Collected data
·····
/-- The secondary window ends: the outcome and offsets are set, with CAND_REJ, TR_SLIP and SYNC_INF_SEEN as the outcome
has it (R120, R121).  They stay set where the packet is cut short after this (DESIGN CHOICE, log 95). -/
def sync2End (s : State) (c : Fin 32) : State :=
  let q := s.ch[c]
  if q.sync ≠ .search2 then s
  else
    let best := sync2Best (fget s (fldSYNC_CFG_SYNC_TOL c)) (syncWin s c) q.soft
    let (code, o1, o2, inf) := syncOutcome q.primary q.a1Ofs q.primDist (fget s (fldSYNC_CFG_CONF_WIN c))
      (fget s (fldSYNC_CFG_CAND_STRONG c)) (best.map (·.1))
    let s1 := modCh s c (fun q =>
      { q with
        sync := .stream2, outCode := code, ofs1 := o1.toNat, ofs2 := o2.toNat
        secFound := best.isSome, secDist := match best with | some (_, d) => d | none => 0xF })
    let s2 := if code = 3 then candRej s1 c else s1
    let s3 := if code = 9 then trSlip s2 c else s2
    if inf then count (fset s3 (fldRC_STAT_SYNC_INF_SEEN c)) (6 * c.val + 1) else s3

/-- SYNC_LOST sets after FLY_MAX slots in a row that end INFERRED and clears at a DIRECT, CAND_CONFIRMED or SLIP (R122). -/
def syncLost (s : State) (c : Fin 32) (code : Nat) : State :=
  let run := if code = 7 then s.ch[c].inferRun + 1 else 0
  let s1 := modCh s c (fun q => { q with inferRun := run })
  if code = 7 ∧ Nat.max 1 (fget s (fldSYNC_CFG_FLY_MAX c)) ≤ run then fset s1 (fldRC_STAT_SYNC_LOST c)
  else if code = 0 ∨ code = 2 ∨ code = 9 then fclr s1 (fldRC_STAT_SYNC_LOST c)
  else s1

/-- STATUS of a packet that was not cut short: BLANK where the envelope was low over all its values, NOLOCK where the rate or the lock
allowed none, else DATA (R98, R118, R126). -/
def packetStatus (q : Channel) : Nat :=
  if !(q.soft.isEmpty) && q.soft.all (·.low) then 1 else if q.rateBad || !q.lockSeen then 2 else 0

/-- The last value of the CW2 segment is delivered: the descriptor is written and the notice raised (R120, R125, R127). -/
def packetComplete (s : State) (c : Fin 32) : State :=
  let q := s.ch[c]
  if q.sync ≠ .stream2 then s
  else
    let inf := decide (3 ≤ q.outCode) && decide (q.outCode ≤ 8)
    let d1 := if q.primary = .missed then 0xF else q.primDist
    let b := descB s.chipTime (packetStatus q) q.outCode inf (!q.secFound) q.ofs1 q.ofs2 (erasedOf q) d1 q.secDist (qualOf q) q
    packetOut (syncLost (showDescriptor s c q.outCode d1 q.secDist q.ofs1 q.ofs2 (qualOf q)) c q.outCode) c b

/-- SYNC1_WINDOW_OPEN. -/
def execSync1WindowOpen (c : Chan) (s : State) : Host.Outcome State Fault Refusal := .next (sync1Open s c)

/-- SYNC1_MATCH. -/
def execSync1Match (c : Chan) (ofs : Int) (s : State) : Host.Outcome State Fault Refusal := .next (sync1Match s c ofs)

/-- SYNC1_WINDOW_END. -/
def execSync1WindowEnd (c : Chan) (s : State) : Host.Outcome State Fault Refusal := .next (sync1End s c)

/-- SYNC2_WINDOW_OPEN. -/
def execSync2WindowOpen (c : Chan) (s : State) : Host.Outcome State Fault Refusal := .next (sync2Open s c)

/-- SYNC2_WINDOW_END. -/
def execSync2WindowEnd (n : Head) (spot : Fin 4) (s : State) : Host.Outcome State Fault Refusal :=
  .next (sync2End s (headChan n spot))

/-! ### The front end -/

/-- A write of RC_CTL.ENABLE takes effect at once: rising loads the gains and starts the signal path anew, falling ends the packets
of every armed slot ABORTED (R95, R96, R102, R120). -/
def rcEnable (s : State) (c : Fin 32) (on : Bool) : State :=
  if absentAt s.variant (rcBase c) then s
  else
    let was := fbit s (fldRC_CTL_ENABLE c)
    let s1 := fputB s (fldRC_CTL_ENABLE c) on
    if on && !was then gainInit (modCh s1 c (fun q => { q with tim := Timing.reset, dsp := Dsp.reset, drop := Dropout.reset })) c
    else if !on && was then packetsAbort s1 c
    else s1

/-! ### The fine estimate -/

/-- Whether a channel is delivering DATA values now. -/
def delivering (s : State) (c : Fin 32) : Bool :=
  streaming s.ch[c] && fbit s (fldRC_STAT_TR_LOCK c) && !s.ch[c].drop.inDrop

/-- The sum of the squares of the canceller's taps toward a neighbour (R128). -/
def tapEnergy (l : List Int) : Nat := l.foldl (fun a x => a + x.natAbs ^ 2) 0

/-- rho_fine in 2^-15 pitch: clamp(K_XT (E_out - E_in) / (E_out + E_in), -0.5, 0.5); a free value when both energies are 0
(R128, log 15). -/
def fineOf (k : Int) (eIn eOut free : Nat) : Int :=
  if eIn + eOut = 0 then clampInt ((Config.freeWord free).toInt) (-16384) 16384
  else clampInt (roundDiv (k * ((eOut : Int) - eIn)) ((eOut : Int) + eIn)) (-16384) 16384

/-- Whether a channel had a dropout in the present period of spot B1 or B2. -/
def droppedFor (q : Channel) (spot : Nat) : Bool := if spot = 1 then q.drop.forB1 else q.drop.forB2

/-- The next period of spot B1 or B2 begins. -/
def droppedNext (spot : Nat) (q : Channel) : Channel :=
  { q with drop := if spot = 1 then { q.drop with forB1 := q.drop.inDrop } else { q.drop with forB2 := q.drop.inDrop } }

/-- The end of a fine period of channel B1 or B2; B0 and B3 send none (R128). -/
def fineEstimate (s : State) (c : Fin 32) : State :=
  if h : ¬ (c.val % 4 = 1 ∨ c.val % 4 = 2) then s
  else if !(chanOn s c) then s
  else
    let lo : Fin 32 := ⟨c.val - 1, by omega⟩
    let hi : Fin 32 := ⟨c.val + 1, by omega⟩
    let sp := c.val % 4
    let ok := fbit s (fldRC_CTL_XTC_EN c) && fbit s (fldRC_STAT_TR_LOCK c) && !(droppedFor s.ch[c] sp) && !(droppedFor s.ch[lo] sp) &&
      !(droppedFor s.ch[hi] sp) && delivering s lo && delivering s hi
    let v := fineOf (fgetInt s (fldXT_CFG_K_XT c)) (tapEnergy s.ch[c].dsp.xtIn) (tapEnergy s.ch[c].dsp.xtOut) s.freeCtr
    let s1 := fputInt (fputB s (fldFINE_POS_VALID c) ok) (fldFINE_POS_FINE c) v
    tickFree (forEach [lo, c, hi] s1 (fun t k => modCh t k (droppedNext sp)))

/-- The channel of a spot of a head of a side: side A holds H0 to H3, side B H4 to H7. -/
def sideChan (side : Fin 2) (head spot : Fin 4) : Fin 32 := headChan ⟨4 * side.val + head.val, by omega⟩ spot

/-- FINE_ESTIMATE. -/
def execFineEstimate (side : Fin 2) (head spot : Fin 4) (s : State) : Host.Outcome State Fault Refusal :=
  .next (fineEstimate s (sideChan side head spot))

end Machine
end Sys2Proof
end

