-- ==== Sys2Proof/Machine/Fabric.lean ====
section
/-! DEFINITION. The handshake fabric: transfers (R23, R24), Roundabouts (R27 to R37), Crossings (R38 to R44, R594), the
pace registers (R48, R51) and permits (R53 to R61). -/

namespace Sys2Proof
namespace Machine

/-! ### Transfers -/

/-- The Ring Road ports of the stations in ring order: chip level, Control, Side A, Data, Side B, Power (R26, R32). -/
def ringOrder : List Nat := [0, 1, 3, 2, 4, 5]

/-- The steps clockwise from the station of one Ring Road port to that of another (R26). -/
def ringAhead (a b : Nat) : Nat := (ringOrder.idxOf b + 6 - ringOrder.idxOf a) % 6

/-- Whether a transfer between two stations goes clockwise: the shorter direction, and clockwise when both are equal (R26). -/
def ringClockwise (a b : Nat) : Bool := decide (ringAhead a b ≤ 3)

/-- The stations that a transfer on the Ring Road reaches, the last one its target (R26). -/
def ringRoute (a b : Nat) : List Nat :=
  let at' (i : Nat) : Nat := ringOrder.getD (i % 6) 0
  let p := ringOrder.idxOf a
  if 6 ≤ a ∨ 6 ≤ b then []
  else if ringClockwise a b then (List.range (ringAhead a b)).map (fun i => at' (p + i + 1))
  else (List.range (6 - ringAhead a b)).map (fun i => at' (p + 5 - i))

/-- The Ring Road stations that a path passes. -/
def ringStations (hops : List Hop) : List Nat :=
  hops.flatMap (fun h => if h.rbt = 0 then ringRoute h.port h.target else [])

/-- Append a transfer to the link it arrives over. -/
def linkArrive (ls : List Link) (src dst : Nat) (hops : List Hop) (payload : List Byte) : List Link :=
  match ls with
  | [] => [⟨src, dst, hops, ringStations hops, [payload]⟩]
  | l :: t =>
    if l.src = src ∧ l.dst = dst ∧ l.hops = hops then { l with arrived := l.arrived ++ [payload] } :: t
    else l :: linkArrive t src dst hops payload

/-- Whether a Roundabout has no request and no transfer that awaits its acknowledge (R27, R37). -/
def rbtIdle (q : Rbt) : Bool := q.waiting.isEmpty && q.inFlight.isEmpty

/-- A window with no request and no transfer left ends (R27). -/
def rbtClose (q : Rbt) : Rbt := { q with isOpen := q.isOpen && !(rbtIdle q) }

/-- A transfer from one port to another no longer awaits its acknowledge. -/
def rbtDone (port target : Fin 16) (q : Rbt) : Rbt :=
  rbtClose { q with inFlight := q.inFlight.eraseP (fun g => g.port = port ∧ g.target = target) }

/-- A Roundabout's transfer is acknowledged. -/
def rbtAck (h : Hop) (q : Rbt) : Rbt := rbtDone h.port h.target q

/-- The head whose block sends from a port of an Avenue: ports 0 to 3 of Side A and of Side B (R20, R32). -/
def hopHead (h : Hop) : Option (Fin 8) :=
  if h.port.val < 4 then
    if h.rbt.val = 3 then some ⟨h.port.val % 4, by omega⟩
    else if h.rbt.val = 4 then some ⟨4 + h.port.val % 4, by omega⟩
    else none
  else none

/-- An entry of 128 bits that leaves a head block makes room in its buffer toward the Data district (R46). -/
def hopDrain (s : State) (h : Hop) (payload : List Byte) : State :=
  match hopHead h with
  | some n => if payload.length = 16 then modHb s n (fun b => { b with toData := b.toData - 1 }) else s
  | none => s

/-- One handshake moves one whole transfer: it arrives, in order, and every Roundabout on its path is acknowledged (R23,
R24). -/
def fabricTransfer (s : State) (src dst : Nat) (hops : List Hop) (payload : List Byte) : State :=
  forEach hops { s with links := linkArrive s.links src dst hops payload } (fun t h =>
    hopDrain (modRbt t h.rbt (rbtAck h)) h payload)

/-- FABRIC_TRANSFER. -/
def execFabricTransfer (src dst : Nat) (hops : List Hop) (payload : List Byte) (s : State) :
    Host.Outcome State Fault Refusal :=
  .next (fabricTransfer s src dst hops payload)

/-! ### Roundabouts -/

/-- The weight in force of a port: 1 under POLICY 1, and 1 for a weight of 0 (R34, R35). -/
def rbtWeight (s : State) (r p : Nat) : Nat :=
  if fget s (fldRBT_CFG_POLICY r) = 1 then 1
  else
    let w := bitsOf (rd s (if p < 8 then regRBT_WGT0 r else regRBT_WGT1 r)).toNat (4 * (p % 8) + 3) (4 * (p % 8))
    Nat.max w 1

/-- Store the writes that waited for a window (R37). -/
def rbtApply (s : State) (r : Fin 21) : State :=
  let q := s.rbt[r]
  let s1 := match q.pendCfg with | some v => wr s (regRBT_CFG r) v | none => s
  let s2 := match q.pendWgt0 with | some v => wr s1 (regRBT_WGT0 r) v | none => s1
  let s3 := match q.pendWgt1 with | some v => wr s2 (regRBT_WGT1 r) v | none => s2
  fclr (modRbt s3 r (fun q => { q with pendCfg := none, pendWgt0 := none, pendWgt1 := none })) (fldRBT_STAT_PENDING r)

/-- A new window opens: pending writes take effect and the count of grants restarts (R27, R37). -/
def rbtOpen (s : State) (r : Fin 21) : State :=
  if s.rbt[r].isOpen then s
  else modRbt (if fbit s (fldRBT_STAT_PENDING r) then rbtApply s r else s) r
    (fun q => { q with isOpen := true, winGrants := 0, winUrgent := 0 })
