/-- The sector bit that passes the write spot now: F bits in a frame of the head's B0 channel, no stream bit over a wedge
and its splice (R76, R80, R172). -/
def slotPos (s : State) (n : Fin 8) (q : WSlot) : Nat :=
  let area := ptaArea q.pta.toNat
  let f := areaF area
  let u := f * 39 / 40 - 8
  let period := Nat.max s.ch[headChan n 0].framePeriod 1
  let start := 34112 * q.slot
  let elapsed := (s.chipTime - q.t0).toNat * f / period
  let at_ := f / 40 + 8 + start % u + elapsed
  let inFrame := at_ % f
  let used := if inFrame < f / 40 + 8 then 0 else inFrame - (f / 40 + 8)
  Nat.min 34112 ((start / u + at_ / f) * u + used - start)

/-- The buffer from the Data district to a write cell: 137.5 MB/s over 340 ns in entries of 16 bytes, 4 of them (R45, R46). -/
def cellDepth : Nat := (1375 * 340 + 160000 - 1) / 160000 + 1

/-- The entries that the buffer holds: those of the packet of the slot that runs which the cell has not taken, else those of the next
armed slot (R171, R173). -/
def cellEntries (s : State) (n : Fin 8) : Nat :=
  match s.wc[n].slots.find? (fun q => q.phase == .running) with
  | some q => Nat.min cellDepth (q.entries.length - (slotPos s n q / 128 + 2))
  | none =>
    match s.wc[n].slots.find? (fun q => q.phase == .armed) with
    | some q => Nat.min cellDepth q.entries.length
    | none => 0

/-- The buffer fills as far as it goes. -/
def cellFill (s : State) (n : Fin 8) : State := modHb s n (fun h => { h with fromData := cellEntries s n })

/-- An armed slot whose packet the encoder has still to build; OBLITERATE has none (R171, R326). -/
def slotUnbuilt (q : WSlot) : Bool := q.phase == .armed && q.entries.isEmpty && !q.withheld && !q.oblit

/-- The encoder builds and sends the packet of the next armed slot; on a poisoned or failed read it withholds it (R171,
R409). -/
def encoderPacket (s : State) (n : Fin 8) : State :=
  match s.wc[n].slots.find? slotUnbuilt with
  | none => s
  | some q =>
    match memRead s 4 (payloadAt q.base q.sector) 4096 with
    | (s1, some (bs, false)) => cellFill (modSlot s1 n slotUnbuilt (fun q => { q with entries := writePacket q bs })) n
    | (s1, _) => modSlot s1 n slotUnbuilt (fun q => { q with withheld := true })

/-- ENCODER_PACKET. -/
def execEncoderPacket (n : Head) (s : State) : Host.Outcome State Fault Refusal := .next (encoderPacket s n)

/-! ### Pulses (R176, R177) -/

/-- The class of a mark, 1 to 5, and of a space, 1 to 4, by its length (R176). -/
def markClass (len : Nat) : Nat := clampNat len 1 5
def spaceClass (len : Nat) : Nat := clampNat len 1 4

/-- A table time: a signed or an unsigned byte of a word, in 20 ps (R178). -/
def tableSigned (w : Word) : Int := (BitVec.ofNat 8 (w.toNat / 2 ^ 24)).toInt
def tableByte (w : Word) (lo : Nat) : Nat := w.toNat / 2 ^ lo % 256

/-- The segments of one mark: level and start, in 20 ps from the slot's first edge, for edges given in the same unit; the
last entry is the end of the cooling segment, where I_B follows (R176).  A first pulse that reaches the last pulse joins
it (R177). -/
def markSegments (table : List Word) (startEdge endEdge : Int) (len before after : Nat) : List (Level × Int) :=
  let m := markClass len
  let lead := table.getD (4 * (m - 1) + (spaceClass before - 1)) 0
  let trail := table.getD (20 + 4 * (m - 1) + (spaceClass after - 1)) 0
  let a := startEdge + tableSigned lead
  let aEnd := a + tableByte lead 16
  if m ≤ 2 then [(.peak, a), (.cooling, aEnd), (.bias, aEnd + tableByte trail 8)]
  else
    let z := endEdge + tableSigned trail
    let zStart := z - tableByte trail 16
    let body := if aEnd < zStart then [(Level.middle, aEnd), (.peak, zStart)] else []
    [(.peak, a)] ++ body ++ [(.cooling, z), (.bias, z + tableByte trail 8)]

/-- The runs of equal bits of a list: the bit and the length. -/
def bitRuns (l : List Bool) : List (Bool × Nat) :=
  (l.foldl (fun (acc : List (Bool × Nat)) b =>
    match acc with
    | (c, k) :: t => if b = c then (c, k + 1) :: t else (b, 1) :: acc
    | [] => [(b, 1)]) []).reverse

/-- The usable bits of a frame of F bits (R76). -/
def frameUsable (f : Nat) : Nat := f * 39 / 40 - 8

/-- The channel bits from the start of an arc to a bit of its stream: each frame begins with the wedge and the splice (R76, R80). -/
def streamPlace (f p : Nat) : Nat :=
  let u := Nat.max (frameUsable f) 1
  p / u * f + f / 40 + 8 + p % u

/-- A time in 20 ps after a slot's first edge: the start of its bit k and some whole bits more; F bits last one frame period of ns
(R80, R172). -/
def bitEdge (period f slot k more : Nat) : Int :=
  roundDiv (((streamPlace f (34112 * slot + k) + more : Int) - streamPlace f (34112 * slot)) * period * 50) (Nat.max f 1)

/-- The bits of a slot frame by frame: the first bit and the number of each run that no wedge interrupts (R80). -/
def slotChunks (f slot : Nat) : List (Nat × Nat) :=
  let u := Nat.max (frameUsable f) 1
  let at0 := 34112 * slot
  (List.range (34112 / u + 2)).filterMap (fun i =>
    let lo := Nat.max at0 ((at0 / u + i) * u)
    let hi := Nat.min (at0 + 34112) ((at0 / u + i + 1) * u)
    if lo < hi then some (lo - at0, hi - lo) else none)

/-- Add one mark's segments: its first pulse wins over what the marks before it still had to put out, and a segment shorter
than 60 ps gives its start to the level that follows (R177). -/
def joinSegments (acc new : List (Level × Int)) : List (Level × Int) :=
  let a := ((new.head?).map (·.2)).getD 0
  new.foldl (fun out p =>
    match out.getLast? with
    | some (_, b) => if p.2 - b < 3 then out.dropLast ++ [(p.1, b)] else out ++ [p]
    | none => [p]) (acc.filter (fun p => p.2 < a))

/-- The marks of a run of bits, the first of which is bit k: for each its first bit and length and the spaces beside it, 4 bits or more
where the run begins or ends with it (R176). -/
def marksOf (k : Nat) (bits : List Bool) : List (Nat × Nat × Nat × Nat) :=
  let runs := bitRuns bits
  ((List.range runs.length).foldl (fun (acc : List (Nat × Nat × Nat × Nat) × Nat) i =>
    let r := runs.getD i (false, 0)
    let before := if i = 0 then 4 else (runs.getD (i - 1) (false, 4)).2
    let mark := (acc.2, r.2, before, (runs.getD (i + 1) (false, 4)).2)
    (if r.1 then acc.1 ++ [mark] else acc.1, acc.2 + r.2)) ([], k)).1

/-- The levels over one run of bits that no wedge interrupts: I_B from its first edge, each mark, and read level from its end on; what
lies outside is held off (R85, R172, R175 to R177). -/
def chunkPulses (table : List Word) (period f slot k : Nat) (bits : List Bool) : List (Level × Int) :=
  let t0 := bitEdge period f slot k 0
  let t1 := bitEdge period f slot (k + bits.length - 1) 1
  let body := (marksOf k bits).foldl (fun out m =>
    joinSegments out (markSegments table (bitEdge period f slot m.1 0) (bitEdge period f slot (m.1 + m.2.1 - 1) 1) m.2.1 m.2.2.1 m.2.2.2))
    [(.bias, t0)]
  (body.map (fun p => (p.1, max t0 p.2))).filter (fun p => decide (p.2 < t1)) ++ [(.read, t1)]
·····
TASK GOAL:
Look back at the entries above. Retype the line with "def rbtOpen (s", the line with "Nat.min 34112 ((start", and all lines in between.

TASK RESULT:
def rbtOpen (s : State) (r : Fin 21) : State :=
  if s.rbt[r].isOpen then s
  else modRbt (if fbit s (fldRBT_STAT_PENDING r) then rbtApply s r else s) r
    (fun q => { q with isOpen := true, winGrants := 0, winUrgent := 0 })
/-- The sector bit that passes the write spot now: F bits in a frame of the head's B0 channel, no stream bit over a wedge
and its splice (R76, R80, R172). -/
def slotPos (s : State) (n : Fin 8) (q : WSlot) : Nat :=
  let area := ptaArea q.pta.toNat
  let f := areaF area
  let u := f * 39 / 40 - 8
  let period := Nat.max s.ch[headChan n 0].framePeriod 1
  let start := 34112 * q.slot
  let elapsed := (s.chipTime - q.t0).toNat * f / period
  let at_ := f / 40 + 8 + start % u + elapsed
  let inFrame := at_ % f
  let used := if inFrame < f / 40 + 8 then 0 else inFrame - (f / 40 + 8)
  Nat.min 34112 ((start / u + at_ / f) * u + used - start)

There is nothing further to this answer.